Safer. That word has different resonances. In the aftermath of rape, there is a craving for safety. The action of having my clothes pulled off me, my legs forced open, a penis shoved dry inside me, showed me how little power I had. I could not bear it, so I hid.
I hid not only from the rapes, but from all the other unsafe parts of my life, all the ways I broke the “good girl” rules. I did not want to admit to the reality of rape because it was tied up with other forms of guilt and fear and denial about the risks I took with my body, about how I used myself as a kind of currency. I thought I knew the value of what I traded. But the truth is I put no value on myself at all. I know that now, but I think those men knew it back then. They knew they were safe raping me because I was too lost in my life to pose a threat to them. That was the signal I sent out.
There is a kind of violence to saying the word “rape” out loud. The fear of saying it, of seeing its hurtful impact, is one of the emotions that holds us back, that stops us naming the unnameable. Though the rapist is the real origin of pain, we make the mistake of seeing ourselves – our words – as responsible for spreading that pain. We are taught from childhood to mind other people’s feelings, and so not saying the word “rape” becomes a kind of tactful silence in which we protect others from the violence we have experienced. We keep them safe.
It wasn’t a hashtag that changed things for me. I’d been aware of #MeToo, but I didn’t think it applied to me. Until, that is, I found myself in a room with other women telling their stories. It was their voices – halting, eloquent, cracking, clear, soft, loud – as much as their words that made me admit I had been lying to myself for years.
When I decided to write down what happened to me, I knew my friends would read it: the ones who had confided in me years earlier, the ones I had offered sympathy and silence. I hesitated. How could I expect them to read it, when I had not confided in turn? When I had not stood in solidarity with them? When I had betrayed them?

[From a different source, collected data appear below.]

-- ==== Sys2Proof/Machine/Custody.lean ====
section
/-! DEFINITION. The life cycle, custodians, ceremonies and attestation (14 R391 to R418). -/

namespace Sys2Proof.Machine

/-! ## Fuse rows (14 R394 to R396, R400) -/

/-- CRC-8 with polynomial 0x07 and initial value 0 (14 R394). -/
def crc8 (b : Bytes) : Nat :=
  b.foldl (fun a x => (List.range 8).foldl (fun v _ => if v ≥ 128 then Nat.xor (2 * v % 256) 7 else 2 * v) (Nat.xor a x.toNat)) 0

/-- A life-cycle row that enters state code `code` as entry `seq` (14 R394). -/
def lcRow (code seq : Nat) : Word :=
  let chk := crc8 [BitVec.ofNat 8 (code / 256), BitVec.ofNat 8 code, BitVec.ofNat 8 seq]
  BitVec.ofNat 32 (code * 65536 + chk * 256 + seq % 256)

/-- The state of a code: 1 to 5. -/
def codeState (code : Nat) : Option Nat := (List.range 6).find? (fun i => i != 0 && lcsCode i == code)

/-- The permitted transitions (14 R396). -/
def lcPermits (a b : Nat) : Bool :=
  match a, b with
  | 0, 1 => true
  | 0, 5 => true
  | 1, 2 => true
  | 1, 5 => true
  | 2, 3 => true
  | 2, 4 => true
  | 2, 5 => true
  | 3, 2 => true
  | 3, 4 => true
  | 3, 5 => true
  | 4, 5 => true
  | _, _ => false

/-- What the rows say so far: state, SEQ of the last valid row, its code, re-commissions, void rows, a blank row seen, and
not corrupt. -/
structure RowScan where
  /-- State of the last valid row. -/
  st : Nat := 0
  /-- Its SEQ. -/
  seq : Nat := 0
  /-- Re-commissions: entries of SEALED from SERVICE. -/
  recom : Nat := 0
  /-- Void rows. -/
  void : Nat := 0
  /-- Rows before the first blank one. -/
  used : Nat := 0
  /-- A blank row has been read. -/
  blank : Bool := false
  /-- No row is corrupt, and none follows a blank one. -/
  ok : Bool := true

/-- Reads one row (14 R394, R395). -/
def scanRow (a : RowScan) (w : Word) : RowScan :=
  let v := w.toNat
  if v = 0 then { a with blank := true }
  else if a.blank then { a with ok := false }
  else if v = 2 ^ 32 - 1 then { a with void := a.void + 1, used := a.used + 1 }
  else match codeState (v / 65536) with
    | some t =>
      if w = lcRow (lcsCode t) (a.seq + 1) ∧ lcPermits a.st t then
        { a with st := t, seq := a.seq + 1, recom := a.recom + flag (a.st == 3 && t == 2), used := a.used + 1 }
      else { a with ok := false, used := a.used + 1 }
    | none => { a with ok := false, used := a.used + 1 }

/-- The rows as the fuse load reads them. -/
def rowScan (s : State) : RowScan := s.fuse.rows.foldl scanRow {}

/-- The life-cycle state that the fuses give: 6 is LOST (14 R395, R399). -/
def fuseState (s : State) : Nat := if s.fuse.lost || !(rowScan s).ok then 6 else (rowScan s).st

/-- A policy block is valid: its CHECK matches, and it is neither blank nor void. -/
def policyValid (b : Bytes) : Bool :=
  !allZero b && !b.all (· == 0xFF) && byteAt b 48 == crc8 (b.take 48)

/-- The last valid policy block (14 R400). -/
def policyInForce (s : State) : Option Nat := ((List.range 12).filter (fun i => policyValid (s.fuse.policy.getD i []))).getLast?

/-- The digest of the policy in force. -/
def policyDigest (s : State) : Bytes := ((policyInForce s).map (fun i => (s.fuse.policy.getD i []).take 48)).getD (zeros 48)

/-- The first blank policy block. -/
def blankPolicy (s : State) : Option Nat := (List.range 12).find? (fun i => allZero (s.fuse.policy.getD i []))

/-- The DIK of a state: none in BLANK, SCRAP and LOST (06 R173; 14 R391). -/
def dikOf (s : State) (st : Nat) : Option Nat :=
  if st = 0 ∨ st ≥ 5 then none
  else
    let c := beVal (kdf108 (aesC s.fuse.uds) (ascii "DIK") (beBytes 2 (lcsCode st)) 448)
    some (c % (curveP384.n - 1) + 1)

/-! ## The custodian table (14 R402, R403) -/

/-- ENROLLED of a table. -/
def tabEnrolled (b : Bytes) : Nat := leAt b 8 2

/-- GROUP_B of a table. -/
def tabGroupB (b : Bytes) : Nat := leAt b 10 2

/-- The key of slot `i`. -/
def tabKey (b : Bytes) (i : Nat) : Bytes := sub b (16 + 97 * i) 97

/-- The policy digest of a table. -/
def tabDigest (b : Bytes) : Bytes := sha384 (b.take 1568)

/-- Enrolled slots of a group. -/
def tabSlots (b : Bytes) (groupB : Bool) : List Nat :=
  (List.range 16).filter (fun i => bitOf (tabEnrolled b) i && bitOf (tabGroupB b) i == groupB)

/-- A P-384 public key: an uncompressed point on the curve. -/
def p384Ok (k : Bytes) : Bool := byteAt k 0 == 4 && k.length == 97 && (decPoint curveP384 k).isSome

/-- An ECDSA P-384 signature of a message verifies under a key. -/
def p384Verify (key msg sig : Bytes) : Bool :=
  match decPoint curveP384 key with
  | some q => ecdsaVerify curveP384 q (sha384 msg) (beAt sig 0 48) (beAt sig 48 48)
  | none => false

/-- Check 1 of R403. -/
def tabLayout (b : Bytes) : Bool :=
  let en := (List.range 16).filter (fun i => bitOf (tabEnrolled b) i)
  let keys := en.map (tabKey b)
  b.length == 1761 && b.take 4 == ascii "CTBL" && byteAt b 4 == 1 && decide (1 ≤ byteAt b 5) && decide (byteAt b 5 ≤ 15) &&
    decide (1 ≤ byteAt b 6) && decide (byteAt b 6 ≤ 15) && byteAt b 7 == 0 && zeroIn b 12 16 &&
    (List.range 16).all (fun i => en.contains i || allZero (tabKey b i)) &&
    decide (byteAt b 5 ≤ (tabSlots b false).length) && decide (byteAt b 6 ≤ (tabSlots b true).length) &&
    keys.all p384Ok && decide (keys.Nodup)

/-! ## Ceremonies (14 R404 to R412) -/

/-- Input length of a ceremony type (14 R404). -/
def cerLen (typ : Nat) : Nat := ([0, 1761, 8, 8, 112, 8, 64, 64, 48, 8, 8, 8] : List Nat).getD typ 0

/-- The ceremony closes: components and ephemeral key are discarded (14 R412). -/
def closeCeremony (s : State) (how : Nat) : State :=
  if s.cus.cer.isNone then s
  else
    let s1 := cardsOff s
    raise (s1.setCus { s1.cus with cer := none, lastClose := how }) pgCus 3

/-- A call of family 0x0C, or a clone: one that a ceremony's state decides. -/
def cerCall (k : Call) : Bool := opOf k.desc / 256 == 0x0C || opOf k.desc == 0x0D01

/-- A call that a ceremony's state decides was admitted with a sequence number below `n` and has not ended. -/
def cerFlight (s : State) (n : Nat) : Bool :=
  let hit := fun (k : Call) => cerCall k && decide (k.seq < n)
  allCtx.any (fun x => (s.ctx x.1 x.2).call.any hit) || s.caller.queues.flatten.any hit || s.caller.jobQ.any hit

/-- A commit that changes the life cycle has been dispatched before the call, and waits for step 1 of R398: the call is judged by the state
that it leaves, with no ceremony open (14 R398, R413; DEDUCED, log 121). -/
def cerTaken (s : State) (k : Call) : Bool :=
  match s.lcs.transition with
  | some (_, some (t, c)) => (s.ctx t c).call.any (fun x => x.seq != k.seq)
  | _ => false

/-- The ceremony that a call is judged by: the one whose window has ended since its cycle 0, or the open one (14 R406, R413; 01 R20). -/
def cerFor (s : State) (k : Call) : Option Ceremony :=
  if cerTaken s k then none
  else match s.cus.closing with
  | some (x, n) => if k.seq < n then some x else s.cus.cer
  | none => s.cus.cer

/-- The ceremony that the call of a context is judged by. -/
def cerOf (s : State) (t c : Nat) : Option Ceremony := cerFor s ((s.ctx t c).call.getD {})

/-- The call of a context is judged by a ceremony whose window has ended. -/
def cerLate (s : State) (t c : Nat) : Bool := s.cus.closing.any (fun e => decide (((s.ctx t c).call.getD {}).seq < e.2))

/-- Changes the ceremony that the call of a context is judged by. -/
def modCer (s : State) (t c : Nat) (f : Ceremony → Ceremony) : State :=
  s.setCus (if cerLate s t c then { s.cus with closing := s.cus.closing.map (fun e => (f e.1, e.2)) } else { s.cus with cer := s.cus.cer.map f })

/-- Closes the ceremony that the call of a context is judged by (14 R411, R412). -/
def closeCer (s : State) (t c how : Nat) : State :=
  if cerLate s t c then s.setCus { s.cus with closing := none, lastClose := how } else closeCeremony s how

/-- CEREMONY_WINDOW_EXPIRY: the window has passed. The calls whose cycle 0 came before are judged with the ceremony open (14 R406). -/
def expireCeremony (s : State) : State :=
  match s.cus.cer with
  | none => s
  | some c =>
    let over_ := match c.expires with
      | some e => timeKnown s && decide (s.time.bell ≥ 1024 * e)
      | none => c.cyclesLeft == 0
    let n := s.caller.seq
    if over_ then (closeCeremony s 3).setCus { (closeCeremony s 3).cus with closing := if cerFlight s n then some (c, n) else none } else s

/-- CEREMONY_WINDOW_EXPIRY. -/
def execCeremonyWindowExpiry (s : State) : Out := .next (expireCeremony s)

/-- Layouts of family 0x0C (14 R405, R408, R411, R412). -/
def cerInfo (op : Nat) (d : Bytes) : OpInfo :=
  let k := par d 64
  match op with
  | 0x0C01 =>
    { mfOnly := true, forms := [2], pEnd := 66, bad := k == 0 || decide (k > 11) || decide (par d 65 > 3), blocks := if k = 1 then 2 else 3,
      lenBad := inLenOf d != cerLen k || (k == 1 && outCap d != 0), need := if k = 1 then 0 else 208 }
  | 0x0C02 =>
    { mfOnly := true, forms := if k = 0 then [2] else [0], pEnd := 65, bad := decide (k > 2), job := true,
      lenBad := k == 0 && inLenOf d != 336, blocks := if k = 0 then 2 else 0 }
  | 0x0C03 => { mfOnly := true, pEnd := 65, bad := k == 0 || decide (k > 11) }
  | 0x0C04 => { mfOnly := true }
  | _ => {}

/-- The ceremony type may open in the life-cycle state (14 R404). -/
def cerOpens (s : State) (typ : Nat) : Bool :=
  match typ with
  | 1 => s.lcs.st == 2 || s.lcs.st == 3
  | 2 => s.lcs.st == 3 && (!s.dome.tampered || s.dome.acked)
  | 8 => s.lcs.st == 2 && s.cus.table.isSome
  | 10 => s.lcs.st == 2 || s.lcs.st == 3
  | 11 => s.lcs.st == 2 || s.lcs.st == 3
  | _ => s.lcs.st == 3

/-- The input of a ceremony has the content of R404: zero bytes are zero, and fields lie in their ranges (DEDUCED, log 27). -/
def cerInputOk (s : State) (typ : Nat) (b : Bytes) : Bool :=
  let part := fun (_ : Unit) => decide (1 ≤ leAt b 0 2) && decide (leAt b 0 2 ≤ 1023)
  match typ with
  | 2 => decide (byteAt b 0 ≤ 1) && (byteAt b 1 == 2 || byteAt b 1 == 3) && zeroIn b 2 8
  | 4 => part () && zeroIn b 105 112
  | 5 => part () && zeroIn b 2 8
  | 6 => zeroIn b 59 64 && decide (byteAt b 58 ≤ 1)
  | 7 => zeroIn b 56 64
  | 8 => s.cus.table.any (fun t => b == tabDigest t)
  | _ => allZero b

/-- What a call of family 0x0C waits for after its blob. -/
def cerNeeds (op : Nat) (d : Bytes) : List Need :=
  match op with
  | 0x0C01 =>
    if par d 64 = 1 then [.spire, .lanes true 1 2]
    else if par d 64 = 2 then [.spire, .lanes true 1 2, .draw 88] else [.lanes true 1 2, .draw 32]
  | 0x0C02 => if par d 64 = 0 then unitNeeds else []
  | 0x0C03 => if par d 64 = 2 ∨ par d 64 = 3 then [.lanes false 1 1] else []
  | _ => []

/-- The checks of family 0x0C that come before any step of the figure, with the ceremony that the call is judged by (14 R404 to R412). -/
def cerParams (s : State) (call : Call) (op : Nat) (d : Bytes) : Option Nat :=
  let k := par d 64
  let open_ := cerFor s call
  match op with
  | 0x0C01 =>
    if !cerOpens s k then (if k = 8 ∧ s.lcs.st = 2 then some stDualControl else some stStateNot)
    else if k ≠ 1 ∧ s.cus.table.isNone then some stDualControl
    else if open_.isSome || s.cus.cer.isSome then some stBadParam else none
  | 0x0C02 => match open_ with
    | none => some stCeremony
    | some c => if k ≠ 0 ∧ !bitOf c.ports (k - 1) then some stBadParam else none
  | 0x0C03 => match open_ with
    | none => some stCeremony
    | some c =>
      if c.typ ≠ k then some stBadParam
      else if !c.authorized then some stDualControl
      else if k = 6 ∨ k = 7 then some stBadParam else none
  | 0x0C04 => if open_.isNone then some stCeremony else none
  | _ => none

/-- The path-table value of a call of family 0x0C that its checks end: 36 for CEREMONY_ABORT, otherwise 39 (14 R411, R412; 03 R93). -/
def cerPath (op : Nat) : Nat := if op = 0x0C04 then 36 else 39

/-- The checks for the call of a context. -/
def cerChecks (s : State) (t c op : Nat) : Option Nat := cerParams s ((s.ctx t c).call.getD {}) op (workDesc s t c)

/-- The header that CEREMONY_OPEN writes (14 R405). -/
def cerHeader (s : State) (c : Ceremony) : Bytes :=
  ascii "CERM" ++ leBytes 1 c.typ ++ leBytes 1 c.ports ++ zeros 2 ++ leBytes 8 s.fuse.serial ++ c.challenge ++ c.pdigest ++
    (if c.typ = 2 then encPoint curveP384 (ecMul curveP384 c.eph (ecG curveP384)) else zeros 97) ++ zeros 7 ++
    (if timeKnown s then leBytes 8 (reelSecond s) else List.replicate 8 0xFF)

/-- CEREMONY_OPEN of a type other than TABLE_LOAD (14 R405, R406). Of the 93,810 cycles of an ephemeral key, those of its commands are the
Spire's (DEDUCED, log 129). -/
def openCeremony (t c : Nat) (s : State) : State :=
  let d := workDesc s t c
  let k := par d 64
  let b := inputOf s t c
  let r := drawnOf s t c
  match cerChecks s t c 0x0C01 with
  | some st => finishCall s t c st 39 0 []
  | none =>
    if !cerInputOk s k b then finishFree s t c stBadParam []
    else
      let cer : Ceremony :=
        { typ := k, ports := par d 65, input := b, challenge := r.take 32, pdigest := sha384 (leBytes 1 k ++ b),
          expires := if timeKnown s then some (reelSecond s + 300) else none, cyclesLeft := 360000000000,
          eph := if k = 2 then drawnScalar curveP384 (r.drop 32) else 0 }
      let path := 34 + 4 + 21 * ceilDiv (b.length + 18) 128 + 4 + (if k = 2 then 93810 else 0) + 14
      let n := if k = 2 then ecGenCycles curveP384 else 0
      let s0 := if k = 2 then spCall s t c (ecGenProg curveP384) (ecGenOps curveP384 (beVal (r.drop 32) % 2 ^ 448)) n false else s
      let (s1, ok) := writeOut s0 t c (cerHeader s cer)
      if !ok then s1
      else finishCall (raise (s1.setCus { s1.cus with cer := some cer }) pgCus 1) t c stOk path n []

/-- CUS_REJECTS counts an AUTH_REJECTED outcome (14 R417). -/
def countReject (s : State) : State := s.setCus { s.cus with rejects := satAdd 32 s.cus.rejects 1 }

/-- The commands that check a table: those of the enrolled keys, and where it is signed those of the verification, with its operands (14 R403).
-/
def tableProg (b : Bytes) (signed : Bool) : List SpStep :=
  let keys := (List.range 16).filter (fun i => bitOf (tabEnrolled b) i)
  let x := keys.map (fun i => ecCheckOne curveP384 (rawPoint curveP384 (tabKey b i)))
  if signed then ecVerifyProg curveP384 ++ x else x

/-- The operands of the verification of a signature of a message under a key, in ECDSA over P-384. -/
def p384Ops (key msg sig : Bytes) : List (Nat × Nat) :=
  ecVerifyOps curveP384 (rawPoint curveP384 key) (sha384 msg) (beAt sig 0 48) (beAt sig 48 48)

/-- TABLE_LOAD (14 R403). Of the 94,899 cycles of a signature's check, those of its commands are the Spire's (DEDUCED, log 129). -/
def loadTable (t c : Nat) (s : State) : State :=
  let b := inputOf s t c
  let owner := sub b 1568 97
  let sig := b.drop 1665
  let k := ((List.range 16).filter (fun i => bitOf (tabEnrolled b) i)).length
  match cerChecks s t c 0x0C01 with
  | some st => finishCall s t c st 39 0 []
  | none =>
    let signed := s.lcs.st == 2 && !allZero s.fuse.owner
    let okOwner := if s.lcs.st = 3 then tabDigest b == policyDigest s
      else if signed then sha384 owner == s.fuse.owner && p384Verify owner (b.take 1568) sig
      else allZero (b.drop 1568)
    let n := 72 * k + (if signed then ecVerifyCycles curveP384 else 0)
    if !tabLayout b then finishFree s t c stBadParam []
    else if !okOwner then finishFree (countReject s) t c stAuthRejected []
    else
      let s1 := spCall s t c (tableProg b signed) (p384Ops owner (b.take 1568) sig) n false
      finishCall (s1.setCus { s1.cus with table := some b }) t c stOk (34 + 4 + 273 + 72 * k + (if signed then 94899 else 0) + 13) n []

And there it is again. Guilt. It is a peculiarly cruel aspect to the aftermath of sexual violence that, even 20 years later, though I no longer feel guilty for “letting” it happen to me, I feel guilty for not reacting in the right way. At the time I did not have the words, or the capacity to utter them, but still my internal monologue berates me for not speaking out, for not “sharing”.

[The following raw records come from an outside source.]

-- ==== Sys2Proof/Machine/CardFam.lean ====
section
/-! DEFINITION. The figures of families 0x03 to 0x06: card verification values, EMV cryptograms, MACs, data encryption and
tokens (05 R143 to R171). Multi-byte fields are big-endian (R143). -/

namespace Sys2Proof.Machine

/-! ## MACs (R154, R155) -/

/-- An ALG code under padding method 1, which needs some input. -/
def macBlocksAlg (a : Nat) : Bool := a == 1 || a == 2 || a == 3

/-- Blocks or compressions over `l` bytes (R155). -/
def macN (alg pad l : Nat) : Nat :=
  let iso := fun (b : Nat) => if pad = 1 then ceilDiv l b else l / b + 1
  match alg with
  | 1 => iso 8
  | 2 => iso 16
  | 3 => iso 8
  | 4 => max 1 (ceilDiv l 16)
  | 5 => max 1 (ceilDiv l 8)
  | 6 => ceilDiv (l + 9) 64
  | 7 => ceilDiv (l + 17) 128
  | 8 => ceilDiv (l + 17) 128
  | _ => ceilDiv (l + 1) 136

/-- Path cycles of a MAC call; `t` is the AES lane time (R155). -/
def macPath (alg pad l t : Nat) : Nat :=
  let n := macN alg pad l
  match alg with
  | 1 => 45 + 13 * n
  | 2 => 45 + t * n
  | 3 => 53 + 5 * n
  | 4 => 46 + t * n
  | 5 => 46 + 13 * n
  | 6 => 62 + 17 * n
  | 7 => 66 + 21 * n
  | 8 => 66 + 21 * n
  | _ => 58 + 13 * n

/-- MAC_LEN is in the range of R155. -/
def macLenOk (alg n : Nat) : Bool :=
  if alg = 1 ∨ alg = 3 ∨ alg = 5 then decide (4 ≤ n) && decide (n ≤ 8)
  else if alg = 2 ∨ alg = 4 then decide (4 ≤ n) && decide (n ≤ 16)
  else decide (10 ≤ n) && decide (n ≤ 32)

/-- Usage and algorithm that an ALG code takes. -/
def macKeyOk (alg : Nat) (k : KeyRec) : Bool :=
  match alg with
  | 1 => k.usage == usageOf "M1" && isTdes k.alg
  | 2 => k.usage == usageOf "M1" && isAes k.alg
  | 3 => k.usage == usageOf "M3" && isTdes k.alg
  | 4 => k.usage == usageOf "M6" && isAes k.alg
  | 5 => k.usage == usageOf "M6" && isTdes k.alg
  | _ => k.usage == usageOf "M7" && k.alg == 6

/-- The MAC of a message before truncation (R155). -/
def macValue (alg pad : Nat) (k : KeyRec) (b : Bytes) : Bytes :=
  let c := cipherOf k
  let padded := fun (n : Nat) => if pad = 1 then padM1 n b else padM2 n b
  match alg with
  | 1 => macAlg1 c (padded 8)
  | 2 => macAlg1 c (padded 16)
  | 3 => macAlg3 k.material (padded 8)
  | 4 => cmac c b
  | 5 => cmac c b
  | 6 => hmac sha256 64 k.material b
  | 7 => hmac sha384 128 k.material b
  | 8 => hmac sha512 128 k.material b
  | _ => hmac sha3_256 136 k.material b

/-! ## Data modes (R157 to R163) -/

/-- GCM or CCM. -/
def aead (m : Nat) : Bool := m == 3 || m == 4

/-- MODE or PAD holds a reserved encoding (R157). -/
def modeBad (m pad : Nat) : Bool := decide (m > 4) || decide (pad > 2)

/-- PAD and TAG_LEN are those that the mode allows (R157). -/
def modeOk (m pad tag : Nat) : Bool :=
  (decide (m ≤ 1) || pad == 0) &&
    (if m = 3 then decide (12 ≤ tag) && decide (tag ≤ 16)
     else if m = 4 then tag == 8 || tag == 10 || tag == 12 || tag == 14 || tag == 16 else tag == 0)

/-- AAD_LEN of a data call. -/
def aadLen (d : Bytes) : Nat := beAt d 68 4 % 2 ^ 25

/-- Bytes of additional data at the head of the input: AAD_LEN counts for GCM and CCM, on either side of a translation (R157). Beside an
ECB, CBC or CTR source they stand at the head of the input too, and its length and payload are judged without them (R163; DESIGN CHOICE,
log 135). -/
def aadUsed (op : Nat) (d : Bytes) : Nat :=
  if aead (par d 64) || (op == 0x0503 && aead (par d 88)) then aadLen d else 0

My friends, of course, are far kinder to me than I am to myself. They do not blame me for my silence. Still, they were surprised when they read about my experience of sexual violence. One friend told me she was shocked by it. “You must have guessed,” I said. She shook her head. I had thought we had a kind of code in which it was understood that things like that had happened, even if we didn’t speak about them. I was wrong. I had hidden myself too well.

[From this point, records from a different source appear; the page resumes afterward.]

/-- Upper-case hexadecimal characters of a byte string. -/
def toHex (b : Bytes) : Bytes := (nibbles b).map (fun n => BitVec.ofNat 8 (if n < 10 then 48 + n else 55 + n))

/-- `n` decimal characters of a number. -/
def toDec (n v : Nat) : Bytes := (numStr 10 n v).map (fun x => BitVec.ofNat 8 (48 + x))

/-- One optional block: its identifier and its data. -/
abbrev OptBlock := Bytes × Bytes

/-- Reads `n` optional blocks; the number is their length in all. -/
def optBlocks : Nat → Bytes → Option (List OptBlock × Nat)
  | 0, _ => some ([], 0)
  | n + 1, b => match hexNum (sub b 2 2) with
    | none => none
    | some l0 =>
      let (hd, l) := if l0 ≠ 0 then (4, l0)
        else let k := ((hexNum (sub b 4 2)).getD 0)
          (6 + 2 * k, ((hexNum (sub b 6 (2 * k))).getD 0))
      if l < hd ∨ b.length < l then none
      else (optBlocks n (b.drop l)).map (fun r => ((b.take 2, sub b hd (l - hd)) :: r.1, r.2 + l))

/-- A key block read by its header (R208 step 1). -/
structure KeyBlock where
  /-- Version letter. -/
  ver : Nat
  /-- Header with its optional blocks. -/
  header : Bytes
  /-- Optional blocks. -/
  opts : List OptBlock
  /-- Enciphered key field. -/
  field : Bytes
  /-- MAC. -/
  mac : Bytes

/-- Block length of a version. -/
def kbBlock (ver : Nat) : Nat := if ver = 0x44 then 16 else 8

/-- The block parses: syntax, length field, version against the KBPK's algorithm, optional block structure. -/
def parseBlock (kbpk : KeyRec) (b : Bytes) : Option KeyBlock :=
  let ver := byteAt b 0
  let n := kbBlock ver
  if !((ver = 0x42 ∧ isTdes kbpk.alg) ∨ (ver = 0x44 ∧ isAes kbpk.alg)) then none
  else match decNum (sub b 1 4), decNum (sub b 12 2), optBlocks ((decNum (sub b 12 2)).getD 0) (b.drop 16) with
    | some len, some _, some (os, ol) =>
      let h := 16 + ol
      if len ≠ b.length ∨ h % n ≠ 0 ∨ b.length < h + 4 * n ∨ (b.length - h - 2 * n) % (2 * n) ≠ 0 then none
      else match hexBytes (sub b h (b.length - h - 2 * n)), hexBytes (b.drop (b.length - 2 * n)) with
        | some f, some m => some { ver := ver, header := b.take h, opts := os, field := f, mac := m }
        | _, _ => none
    | _, _, _ => none

/-- The encryption key (`use` 0) or the authentication key (`use` 1) of a KBPK. -/
def kbDerive (ver : Nat) (kbpk : KeyRec) (use : Nat) : Bytes :=
  let len := algBytes kbpk.alg
  let c := cipherOf kbpk
  let n := kbBlock ver
  (((List.range (ceilDiv len n)).map (fun i =>
    cmac c (leBytes 1 (i + 1) ++ beBytes 2 use ++ [0] ++ beBytes 2 (kbpk.alg - 1) ++ beBytes 2 (8 * len)))).flatten).take len

/-- The cipher of a key block version under a derived key. -/
def kbCipher (ver : Nat) (k : Bytes) : BlockCipher := if ver = 0x44 then aesC k else tdesC k

/-- The clear key field and whether the MAC matches (R208 steps 3 and 4). -/
def openBlock (kbpk : KeyRec) (k : KeyBlock) : Bytes × Bool :=
  let clear := cbcDec (kbCipher k.ver (kbDerive k.ver kbpk 0)) k.mac k.field
  (clear, cmac (kbCipher k.ver (kbDerive k.ver kbpk 1)) (k.header ++ clear) == k.mac)

/-- ALG of an algorithm letter and a key of `n` bytes; 0 where it is refused (R206). -/
def blockAlg (letter n : Nat) : Nat :=
  if letter = chr "T" then (if n = 16 then 1 else if n = 24 then 2 else 0)
  else if letter = chr "A" then (if n = 16 then 3 else if n = 24 then 4 else if n = 32 then 5 else 0)
  else if letter = chr "H" ∧ 1 ≤ n ∧ n ≤ 32 then 6 else 0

And so now I talk to my friends. I talk to my partner and my sister and my parents. To my students, and strangers. Since I’ve spoken out, I’ve found myself talking about rape on television, on radio, on podcasts. I have written, as I am doing here, about pain and shame and resilience and strength.
Make no mistake – the pain of having been raped does not simply go away. Though it has faded over time, talking about it requires me to reanimate the emotions I felt back then. And so it costs me something, it always costs me something to say to a room, or to write on the page, “I was raped”. But it is a cost worth paying. A cost I am finally able to pay.